I know you were looking for places that offer scholarships, and though we
don't yet, our tuition is not that much compared to other film schools:
$40k for 16 months.
Some people on the boards were talking about degrees versus diplomas; we
offer a certificate, but you'd be making connections with people in the
film industry, and that is actually what counts the most.
I would again check out the website, and definitely give Patrick a call
510 549 3456
hope this helped!


----------



## Kartikey (Jan 12, 2007)

Thank you Juliana and Seybold.
This is indeed very useful information and gives me confidence. Did you mean that the deadline for Fall 2007 is January 2? Does the university have a Fall term?

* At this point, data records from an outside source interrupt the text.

/-! ### The memory's form -/

theorem storeReceived_wf (d : Byte) {s : State} (h : Memory.wf s = true) : Memory.wf (storeReceived d s) = true :=
  memWrite_wf s.bptr d h

theorem requestMemwr_wf (a : Addr) (v : Byte) {s : State} (h : Memory.wf s = true) :
    Memory.wf (requestMemwr a v s).1 = true := by
  unfold requestMemwr
  split
  · exact memWrite_wf a v h
  · exact h

theorem busDone_wf (d : Byte) {s : State} (h : Memory.wf s = true) : Memory.wf (busDone d s) = true := by
  rcases busDone_cases d s with ⟨-, he⟩ | ⟨-, -, -, he⟩ | ⟨-, -, -, he⟩ | ⟨-, -, -, he⟩ | ⟨-, -, -, he⟩ <;> rw [he]
  · exact h
  · exact h
  · exact storeReceived_wf d (s := delivered s) h
  · exact dispatch_wf _ (storeReceived_wf d (s := delivered s) h)
  · exact dispatch_wf _ (s := engineIdle (delivered s)) h

theorem trigger_wf {s : State} (h : Memory.wf s = true) : Memory.wf (trigger s) = true := by
  unfold trigger
  split <;> exact (wf_requestStart .rdAddr s).trans h

/-- Every meaning keeps the memory's canonical form. -/
theorem effect_wf (i : Instr) {s : State} (h : Memory.wf s = true) : Memory.wf (effect i s) = true := by
  cases i with
  | start _ | rdrtc | wrrtc => exact (wf_requestStart _ s).trans h
  | send a n k => exact (wf_requestSend a n k s).trans h
  | recv a n k => exact (wf_requestRecv a n k s).trans h
  | stop => exact (wf_requestStop s).trans h
  | flgclr | status | memrd _ => exact h
  | memwr a v => exact requestMemwr_wf a v h
  | busDone d => exact busDone_wf d h
  | trig => exact trigger_wf h
  | kNone => exact h
  | kRdAddr => exact dispatch_wf .rdAddr h
  | kRdRestart => exact dispatch_wf .rdRestart h
  | kRdDevread => exact dispatch_wf .rdDevread h
  | kRdRecv => exact dispatch_wf .rdRecv h
  | kRdFinish => exact dispatch_wf .rdFinish h
  | kWrAddr => exact dispatch_wf .wrAddr h
  | kWrData => exact dispatch_wf .wrData h
  | kWrFinish => exact dispatch_wf .wrFinish h

/-! ### The machine's invariant -/

/-- BUS_DONE hands over the next operation with the cursor one further in its range, or dispatches in the cleared engine with
nothing outstanding (R112 to R115). -/
theorem busDone_keeps_coherent (d : Byte) {s : State} (h : Coherent s) : Coherent (busDone d s) := by
  rcases busDone_cases d s with ⟨-, he⟩ | ⟨hb, hp, hn, he⟩ | ⟨hb, hp, hn, he⟩ | ⟨-, -, -, he⟩ | ⟨-, -, -, he⟩ <;> rw [he]
  · exact coherent_congr h ⟨rfl, rfl, rfl, rfl, rfl, rfl⟩ fun _ => rfl
  · exact coherent_issue_tx (s := { s with bptr := nextAddr s.bptr, brem := lessOne s.brem }) _ hb hp
      (sendOk_next (h.cursor.sending hp hn))
  · exact coherent_issue_rx (s := storeReceived d (delivered s)) hb hp hn (recvOk_next (h.cursor.receiving hp) hn)
  · exact (dispatch_move s.cont _).keeps_coherent (coherent_engineIdle rfl)
  · exact (dispatch_move s.cont _).keeps_coherent (coherent_engineIdle rfl)

theorem effect_keeps_coherent (i : Instr) {s : State} (h : Coherent s) : Coherent (effect i s) := by
  by_cases hi : ∃ d, i = .busDone d
  · obtain ⟨d, rfl⟩ := hi
    exact coherent_congr (busDone_keeps_coherent d h) ⟨rfl, rfl, rfl, rfl, rfl, rfl⟩ fun _ => rfl
  · exact (effect_move (not_exists.mp hi) s).keeps_coherent h

theorem invariant_iff {s : State} :
    Invariant s ↔ Coherent s ∧ (s.halt = true ↔ s.hcause ≠ .none) ∧ Memory.wf s = true :=
  ⟨fun h => ⟨⟨h.engine, h.port, h.cursor⟩, h.halt_iff, h.memory⟩,
    fun ⟨hc, hh, hm⟩ => ⟨hc.engine, hc.port, hc.cursor, hh, hm⟩⟩

/-- A change of the response or the schedule alone is no change the invariant sees. -/
theorem invariant_congr {s t : State} (h : Invariant s) (he : SameEngine s t) (hbh : t.bh = s.bh)
    (hh : t.halt = s.halt) (hc : t.hcause = s.hcause) (hm : Memory.wf t = Memory.wf s) : Invariant t := by
  obtain ⟨hcoh, hhalt, hmem⟩ := invariant_iff.mp h
  exact invariant_iff.mpr ⟨coherent_congr hcoh he fun _ => hbh, by rw [hh, hc]; exact hhalt, hm.trans hmem⟩

theorem invariant_afterReset (c : Config) (n : Nat) (is : List Input) : Invariant (State.afterReset c n is) :=
  invariant_iff.mpr ⟨coherent_afterReset c n is, by simp [State.afterReset], afterReset_wf c n is⟩

theorem effect_keeps_invariant (i : Instr) {s : State} (h : Invariant s) : Invariant (effect i s) := by
  obtain ⟨hcoh, hhalt, hmem⟩ := invariant_iff.mp h
  exact invariant_iff.mpr
    ⟨effect_keeps_coherent i hcoh, (effect_takesFault i s).keeps_halt_iff hhalt, effect_wf i hmem⟩

/-- Settles O58: every meaning keeps the engine, the port and the cursor in agreement, HCAUSE with HALT, and the memory's
form. -/
theorem everyStepKeepsTheInvariant : Obligations.EveryStepKeepsTheInvariant := by
  intro s t hs h
  refine step_keeps (P := Invariant) ?_ ?_ invariant_afterReset ?_ hs h
  · exact fun u hu => invariant_congr hu ⟨rfl, rfl, rfl, rfl, rfl, rfl⟩ rfl rfl rfl rfl
  · exact fun u _ hu => invariant_congr hu ⟨rfl, rfl, rfl, rfl, rfl, rfl⟩ rfl rfl rfl rfl
  · exact fun i _ _ hu => effect_keeps_invariant i hu

/-! ### The bus controller's contract (R33) -/

theorem faultOf_eq_spuriousCompletion {i : Instr} {s : State} (h : faultOf i s = .spuriousCompletion) :
    (∃ d, i = .busDone d) ∧ s.busy = false := by
  cases i with
  | busDone d => exact ⟨⟨d, rfl⟩, by simpa [faultOf] using h⟩
  | send a n k | recv a n k | memwr a v => simp only [faultOf] at h; split at h <;> cases h
  | _ => cases h

/-- BUS_DONE runs only where BC presents it on the event port (R212). -/
theorem nextOf_run_busDone {s u : State} {d : Byte} (h : nextOf s = .run (.busDone d) u) :
    ∃ w rest, s.inputs = .event .bc w :: rest ∧ decodeEvent w = .instr (.busDone d) := by
  obtain ⟨-, _, rest, hin, -, ⟨w, -, hd⟩ | ⟨ag, w, rfl, hd, hp⟩⟩ := nextOf_run h
  · cases presenter_of_decodeCommand hd
  · cases hp
    exact ⟨w, rest, hin, hd⟩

It's wonderful to hear from you since you are interning there. Please tell me about your experience there. 
You are right Juliana, presently I am all for short intensive film courses. It's kind of you to read my posts and remember me. Now that's communication! 
I am going to apply anywhere and everywhere to get my funding. Scholarship and a great university is a must for me.

Do tell me about the Fall term options. I can't find them on the internet. 
Awaiting your reply.

Maybe we'd meet someday. : )

Kartikey


----------



## arsenic stings (Jan 18, 2007)

If you were to attend Berkley Digital Film Institute though it's more like an industrial course right? You don't earn any degrees from the program like a conventional college do you? I'm still trying to weigh out the pros and cons of attending something like BDFI and an actual university.


----------



## Kartikey (Jan 19, 2007)

I did the same pro con thing. It depends on what you are looking out for; depends on your outlook towards cinema. From the experience I have gathered from talking with people, I'd say degree is no guarantee of job in cinema. It's your art and aesthetic sense that's important. You can get this in 9 months, 12 months, 2 years or never if you are not interested. 

Again from "people experience..."

1. 2/3 years slow and steady cinema course

2. 1/1.5 year/s intensive cinema course

What do you want?

: )

Regards,
Kartikey


----------



## REDking (Jan 19, 2007)

MANY jobs require a degree just to be considered, especially if you ever wanted to teach! (Many filmmakers in the bay area are teachers to pay the bills! Just like the founder of  BDFI!)

But the certificate is a great way to get down and dirty but its' a HUGE risk not to have a degree. And an expensive one! Is it true that the Berkley Digital Program is $40,000?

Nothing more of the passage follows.